## Your instructions:
Take each line of the records below that contains the string "clamped" and copy it.

## Supplied records:
>>>>
-- ==== Sys2Proof/Machine/Metrology.lean ====
section
/-!
DEFINITION. Metrology: corrections, channel sets and energy, the floret checks, maximum demand. Chapter 08 of the spec
(R228 to R254).
-/

namespace Sys2Proof.Machine

/-! ## Units

A corrected sample is held exactly, in units of 1 ÷ `sampleUnit` LSB: offset counts 2^−8 LSB, gain 2^−30, and the
temperature gain 10^−7 (R236, R237). -/

/-- Units of a corrected sample in one LSB. -/
def sampleUnit : Nat := 2 ^ 38 * 10 ^ 7
/-- LSB at the peak of a channel's range (R230). -/
def fullScale : Nat := 8000000
/-- Denominator of a window's power in µW, µvar or µVA (R236 step 5, R242): 32 samples, two samples' units, two scales. -/
def powerDen : Nat := 32 * (sampleUnit * sampleUnit) * (fullScale * fullScale)
/-- Denominator of a window's energy in µWh: a window is 1 ms (R243). -/
def whDen : Nat := powerDen * 3600000

/-- The exact quotient where it is whole, otherwise the whole number below or above it: which of the two the spec does not say
(log 17). -/
def exactOr (num : Int) (den : Nat) : Int :=
  if den ≠ 0 && num % (den : Int) = 0 then num / (den : Int) else num / (den : Int) + Config.roundValue num den % 2

/-- The exact square root where it is whole, otherwise the whole number below or above it (log 17). -/
def rootOr (num den : Nat) : Nat :=
  if den ≠ 0 && num % den = 0 && isqrt (num / den) * isqrt (num / den) = num / den then isqrt (num / den)
  else isqrt (num / den) + Config.roundRoot num den % 2

/-! ## Accessors -/

/-- Channel state. -/
def metChan (s : State) (c : Nat) : MetChannel := s.met.channels.getD c {}
/-- Set state. -/
def metSet (s : State) (k : Nat) : MetSet := s.met.sets.getD k {}
/-- Changes metrology state. -/
def setMet (f : MetState → MetState) (s : State) : State := { s with met := f s.met }
/-- Changes a channel. -/
def setMetChan (c : Nat) (f : MetChannel → MetChannel) (s : State) : State :=
  setMet (fun m => { m with channels := modAt m.channels c f }) s
/-- Changes a set. -/
def setMetSet (k : Nat) (f : MetSet → MetSet) (s : State) : State :=
  setMet (fun m => { m with sets := modAt m.sets k f }) s

/-- Samples of a channel in a window; none where the window is not held. -/
def windowSamples (s : State) (c window : Nat) : List Int :=
  match (metChan s c).recent.find? (fun x => x.window == window) with
  | some x => x.samples
  | none => []

/-- Windows of a channel over the last 200 ms up to a window, latest first (R242). -/
def lastWindows (s : State) (c window : Nat) : List ChanWindow :=
  (metChan s c).recent.filter (fun x => decide (window < x.window + 200) && decide (x.window ≤ window))

/-- Samples of a channel over the last 200 ms up to a window, oldest first (R242). -/
def pastSamples (s : State) (c window : Nat) : List Int := (lastWindows s c window).reverse.flatMap (·.samples)

/-- Channel entry of the active calibration (R269); a channel without an entry is unused (R270). -/
def calChannel (r : CalRecord) (c : Nat) : Option CalChannel :=
  match r.channels.find? (fun e => e.channel == c) with
  | some e => if e.sensor = 0 then none else some e
  | none => none

/-- Set entry of a calibration record, if the set is in use (R240). -/
def calSet (r : CalRecord) (k : Nat) : Option CalSet :=
  match r.sets.find? (fun e => e.set == k) with
  | some e => if e.kind = 0 then none else some e
  | none => none

/-- First channel of a satellite: ring `i`, position `p` (R228). -/
def satChannel (i p : Nat) : Nat := 64 + 64 * i + 4 * p

/-- A channel is a current channel by R228, or by its entry for satellite channels. -/
def isCurrentChannel (e : CalChannel) : Bool :=
  if e.channel < 40 then true else if e.channel < 64 then false else !e.voltage

/-- Elements of a set: current channel with voltage channel (R240). -/
def setElements (e : CalSet) : List (Nat × Nat) :=
  ((List.zip e.current e.voltage).filter (fun (i, v) => i != 0xFF && v != 0xFF))

/-- All channels a set uses, the neutral among them. -/
def setChannels (e : CalSet) : List Nat :=
  ((e.current ++ e.voltage ++ [e.neutral]).filter (· != 0xFF)).eraseDups

/-! ## Corrections (R230, R236 to R238) -/

/-- A modulator sample saturates at ±8,388,607 (R230). -/
def saturate (x : Int) : Int := clamp (-8388607) 8388607 x

/-- A saturated sample is a clip (R230). -/
def isClip (x : Int) : Bool := x.natAbs ≥ 8388607

/-- Linear interpolation of a table column at temperature `t` (R237): the value, and whether `t` lies outside. The
points are temperature and value, ascending. -/
def interpolate (t : Int) : List (Int × Int) → Int × Bool
  | [] => (0, false)
  | [(t0, v0)] => (v0, decide (t ≠ t0))
  | (t0, v0) :: (t1, v1) :: ps =>
    if t < t0 then (v0, true)
    else if t ≤ t1 then (roundHalfAway (v0 * (t1 - t0) + (v1 - v0) * (t - t0)) (t1 - t0).toNat, false)
    else interpolate t ((t1, v1) :: ps)

/-- g(T) in 0.1 ppm and d(T) in units of 1/4,096 sample, and whether T lies outside the table; 0 with compensation
off (R237). -/
def tempCorrection (e : CalChannel) (t : Int) : Int × Int × Bool :=
  if !e.compensated then (0, 0, false)
  else
    let g := interpolate t (e.points.map (fun (a, b, _) => (a, b)))
    let d := interpolate t (e.points.map (fun (a, _, c) => (a, c)))
    (g.1, d.1, g.2)

/-- Total delay, clamped to ±8 samples, and whether it had to be clamped (R238). -/
def totalDelay (e : CalChannel) (d : Int) : Int × Bool :=
  let x := e.delay + d
  (clamp (-32768) 32767 x, decide (x < -32768 || 32767 < x))

/-- Steps 1 to 3 of R236 on one sample: offset, integration for a coil at the record's nominal frequency (R231), gain with g(T). Answers the integrator's history
and the corrected sample. -/
def correctSample (fNom : Nat) (e : CalChannel) (g : Int) (coil : Int) (x : Int) : Int × Int :=
  let a := 256 * saturate x - e.offset
  let b := if e.sensor = 3 then Config.coilStep fNom coil a else (coil, a)
  (b.1, b.2 * (e.gain : Int) * (10 ^ 7 + g))

/-- Steps 1 to 3 of R236 over a window, in order. -/
def correctAll (fNom : Nat) (e : CalChannel) (g : Int) : Int → List Int → Int × List Int
  | coil, [] => (coil, [])
  | coil, x :: xs =>
    let r := correctSample fNom e g coil x
    let rs := correctAll fNom e g r.1 xs
    (rs.1, r.2 :: rs.2)

/-- Step 4 of R236: 32 samples out of 48 (16 before the window), delayed by 8 samples of pipeline and `d` units. A whole
number of samples is a shift; between samples the filter is not given (log 17). -/
def delayWindow (line48 : List Int) (d : Int) : List Int :=
  if d % 4096 = 0 then (line48.drop (8 - d / 4096).toNat).take 32
  else Config.delayFilter line48 d

/-- Corrects one window of a local channel (R236 to R239). -/
def correctWindow (fNom : Nat) (e : CalChannel) (temp : Int) (window : Nat) (raw : List Int) (c : MetChannel) : MetChannel :=
  let (g, d, outside) := tempCorrection e temp
  let (dt, clamped) := totalDelay e d
  let (coil, ys) := correctAll fNom e g c.coil raw
  let line := List.replicate (16 - c.line.length) 0 ++ c.line ++ ys
  let w : ChanWindow := { window := window, samples := delayWindow line dt, clips := raw.countP isClip,
                          largest := (raw.map Int.natAbs).foldl max 0 }
  { c with
    line := line.drop (line.length - 16)
    coil := coil
    latest := some w
    recent := (w :: c.recent).take (if isCurrentChannel e then 1 else 200)
    temperature := temp, delayTotal := dt, gainTc := g, tempFlag := outside, clamped := clamped }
<<<<
## Response:
/-- Total delay, clamped to ±8 samples, and whether it had to be clamped (R238). -/
  let (dt, clamped) := totalDelay e d
    temperature := temp, delayTotal := dt, gainTc := g, tempFlag := outside, clamped := clamped }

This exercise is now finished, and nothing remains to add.